Testing this way seems somewhat hazardous to one’s raid arrays: when I power off, reconnect the second drive, and boot up, the system comes up, but in a hodgepodge of raid array states:
Two fully assembled raid 1 with two volumes
some degraded using only /dev/sda partition
some degraded using only their /dev/sdb partitions.
So far I’ve been able to patch things up with mdadm --re-add . The small raid arrays do a full resync that takes several minutes, the 5 TB one does an incremental re-sync in only a few minutes.

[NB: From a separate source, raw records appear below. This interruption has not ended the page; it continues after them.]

/-- The framer with its frame cut and its packet abandoned: TXD_n at 1 if TXCLK_n has stopped, else as it was. -/
def Framer.abandoned (clockStopped : Bool) (f : Framer) : Framer :=
  { f.stop with inflight := none, owed := 0, kind := .idleHeader, runXor := 0, txd := clockStopped || f.txd }

theorem Lane.abandonDrain_none (clockStopped : Bool) {l : Lane} (landed : l.c.fr.inflight = none) :
    l.abandonDrain clockStopped = l.mapChan fun c => { c with admin := .disabled, fr := c.fr.abandoned clockStopped } := by
  unfold Lane.abandonDrain
  rw [landed]
  cases clockStopped <;> rfl

theorem Lane.abandonDrain_some (clockStopped : Bool) {l : Lane} {p : InFlight} (flight : l.c.fr.inflight = some p) :
    l.abandonDrain clockStopped =
      { l with
        c := { l.c with
          admin := .disabled, fr := l.c.fr.abandoned clockStopped, txHolding := l.c.txHolding - p.desc.chain.length
          live := { l.c.live with txabort := countUp l.c.live.txabort } }
        pool := { l.pool with free := l.pool.free ++ p.desc.chain } } := by
  unfold Lane.abandonDrain
  rw [flight]
  cases clockStopped <;> rfl

/-- Settles O53: the timer runs, so the drain is abandoned, with a packet in flight or without. -/
theorem drainTimerExpiryAbandonsTheDrain : Obligations.DrainTimerExpiryAbandonsTheDrain := by
  intro s ch clockStopped n c stopped timer
  rw [exec_drainTimerExpiry, State.drainExpiry_running clockStopped timer]
  unfold State.onLane
  have others (l : Lane) {k : ChanId} (hk : k ≠ ch) : ((s.setLane ch l).stopCompleted .timeout).chan k = s.chan k :=
    State.chan_setLane_ne _ _ hk
  have self (l : Lane) : ((s.setLane ch l).stopCompleted .timeout).chan ch = l.c := State.chan_setLane_self ..
  cases flight : c.fr.inflight with
  | none =>
    rw [Lane.abandonDrain_none (l := s.lane ch) clockStopped flight]
    refine ⟨_, rfl, fun k hk => others _ hk, rfl, rfl, rfl, rfl, rfl, rfl, ?_⟩
    rw [self]
    exact ⟨⟨rfl, rfl, rfl, rfl, rfl, rfl⟩, fun _ => ⟨rfl, rfl⟩, nofun⟩
  | some p =>
    rw [Lane.abandonDrain_some (l := s.lane ch) clockStopped flight]
    refine ⟨_, rfl, fun k hk => others _ hk, rfl, rfl, rfl, rfl, rfl, rfl, ?_⟩
    rw [self]
    refine ⟨⟨rfl, rfl, rfl, rfl, rfl, rfl⟩, nofun, ?_⟩
    rintro _ ⟨⟩
    exact ⟨rfl, rfl⟩

end Sys2Proof.Machine
end

section
/-! PROOFS. Writes of the entries in the indirect space (R147 to R150): the configuration table by index, the tests of a write, and what a write
taken or refused leaves. -/
namespace Sys2Proof.Machine

open Sys2Proof

/-! ### The tables by index (Tables 27 and 32) -/

/-- The configuration entries in the order of their indices. -/
def Entry.all : List Entry :=
  [.flen, .maxlen, .slotlen, .rxquota, .txquota, .persist, .vcount, .misslim, .dwin, .loop, .explabel, .txlabel, .dset, .dclr, .rqthr,
   .sendalarm, .forcefe, .autofe]

/-- The index of an entry. -/
def Entry.index : Entry → Nat
  | .flen => 0x00
  | .maxlen => 0x01
  | .slotlen => 0x02
  | .rxquota => 0x03
  | .txquota => 0x04
  | .persist => 0x05
  | .vcount => 0x06
  | .misslim => 0x07
  | .dwin => 0x08
  | .loop => 0x09
  | .explabel => 0x0A
  | .txlabel => 0x0B
  | .dset => 0x0C
  | .dclr => 0x0D
  | .rqthr => 0x0E
  | .sendalarm => 0x0F
  | .forcefe => 0x10
  | .autofe => 0x11

theorem Entry.atIndex_index (e : Entry) : Entry.atIndex e.index = some e := by cases e <;> rfl

theorem Entry.index_inj {e f : Entry} : e.index = f.index ↔ e = f := by
  refine ⟨fun h => ?_, congrArg Entry.index⟩
  have at_e := e.atIndex_index
  rw [h, Entry.atIndex_index] at at_e
  exact (Option.some.inj at_e).symm

theorem Entry.index_of_all_getElem? {i : Nat} {e : Entry} (h : Entry.all[i]? = some e) : i = e.index := by
  obtain ⟨below, rfl⟩ := List.getElem?_eq_some_iff.mp h
  have : i < 18 := below
  interval_cases i <;> rfl
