-- ==== Sys2Proof/Certificates/Slice0/Obligations.lean ====
section
/-! DEFINITION. The statements for the provers. Each docstring names the rule of spec/ it formalises.
The rules of files 41 to 45 are stated with the opcodes they list, so a statement about an instruction
covers every form it has. `Instr.Does` and `CallDoes` state the whole next state: every register and
flag, every byte as it reads, and the device list as exactly the stores leave it. -/

open Sys2Proof Sys2Proof.Machine

/-- Decoding the bytes of any of the 151 instructions, with any operand bytes and any bytes after them,
gives the instruction back and leaves the bytes after it (30_encoding R90, R91, R93, R110). -/
def Obligations.DecodeInvertsEncode : Prop :=
  ∀ (i : Instr) (rest : List Byte), decode (encode i ++ rest) = .ok i rest

/-- Whatever decodes to an instruction begins with that instruction's bytes: no two encodings mean the
same instruction (30_encoding R90, R110, R122). -/
def Obligations.EncodeInvertsDecode : Prop :=
  ∀ (bytes : List Byte) (i : Instr) (rest : List Byte),
    decode bytes = .ok i rest → bytes = encode i ++ rest

/-- The decoder rejects as an unknown opcode exactly the bytes the spec lists as undefined: those whose
low two bits are 11, and 41 more (30_encoding R118, which the spec marks as derived from R110). -/
def Obligations.UndefinedOpcodesAreRejected : Prop :=
  ∀ (opcode : Byte) (rest : List Byte),
    decode (opcode :: rest) = .rejected (.unknownOpcode opcode) ↔
      opcode.toNat % 4 = 3 ∨ opcode.toNat ∈
        [0x02, 0x04, 0x0C, 0x12, 0x14, 0x1A, 0x1C, 0x22, 0x32, 0x34, 0x3A, 0x3C, 0x42, 0x44, 0x52,
        0x54, 0x5A, 0x5C, 0x62, 0x64, 0x72, 0x74, 0x7A, 0x7C, 0x80, 0x82, 0x89, 0x92, 0x9C, 0x9E, 0xB2,
        0xC2, 0xD2, 0xD4, 0xDA, 0xDC, 0xE2, 0xF2, 0xF4, 0xFA, 0xFC]

/-- Words written out from the map: one or two for every family (30_encoding R92, R93, R112). -/
def Obligations.WordsOfTheMapDecode : Prop :=
  decode [0xA9, 0x80] = .ok (.ldaImm 0x80) [] ∧ decode [0xB6, 0xF0] = .ok (.ldxZpy 0xF0) [] ∧
    decode [0x9D, 0xF0, 0x12] = .ok (.staAbx 0x12F0) [] ∧ decode [0x71, 0x20] = .ok (.adcIzy 0x20) [] ∧
    decode [0x2C, 0x34, 0x12] = .ok (.bitAbs 0x1234) [] ∧ decode [0x6A] = .ok .rorAcc [] ∧
    decode [0x6C, 0xFF, 0x02] = .ok (.jmpInd 0x02FF) [] ∧ decode [0x20, 0x00, 0x90] = .ok (.jsr 0x9000) [] ∧
    decode [0xD0, 0xFA] = .ok (.bne 0xFA) [] ∧ decode [0x00, 0xEE] = .ok .brk [0xEE] ∧
    decode [0xEA] = .ok .nop []

/-- When the bytes at PC decode to an instruction, the next step is exactly that instruction's meaning: on
a bus the spec describes in full whose only ticking device is the CPU, at a dispatch (everReset, not
halted, budget 0, no host call ahead: 40_execution_engine R130, R131). Nothing is added around `exec`,
which itself moves PC past the instruction. -/
def Obligations.StepRunsTheDecodedInstruction : Prop :=
  ∀ (s : State) (i : Instr) (rest : List Byte),
    s.atDispatch → s.quiet → s.onlyCpuTicks →
      decode [s.peek s.pc, s.peek (s.pcPlus 1), s.peek (s.pcPlus 2)] = .ok i rest →
        step s = exec i s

But I don’t think I want to do this test too many times.

I created the alternative kernel command lines by adding files for each experiment to /boot/loader/entries/*
But I don’t think these will get updated when kernel upgrades come along,
so next I’ll change GRUB_CMDLINE_LINUX=
in /etc/default/grub

Bottom line: There are mysteries in the rd.* kernel parameters and dracut that I don’t fully understand yet

yes using device numbers instead of uuid’s is explicitly mentioned in some redhat docs as “A Bad Thing” but i can’t see how you could ever boot from sdb if sda is hardcoded in various places.

i’ve given up for now as there’s not much call for baremetal anymore and mdraid sucks in a vm, but i’ll be following your progress just out of interest!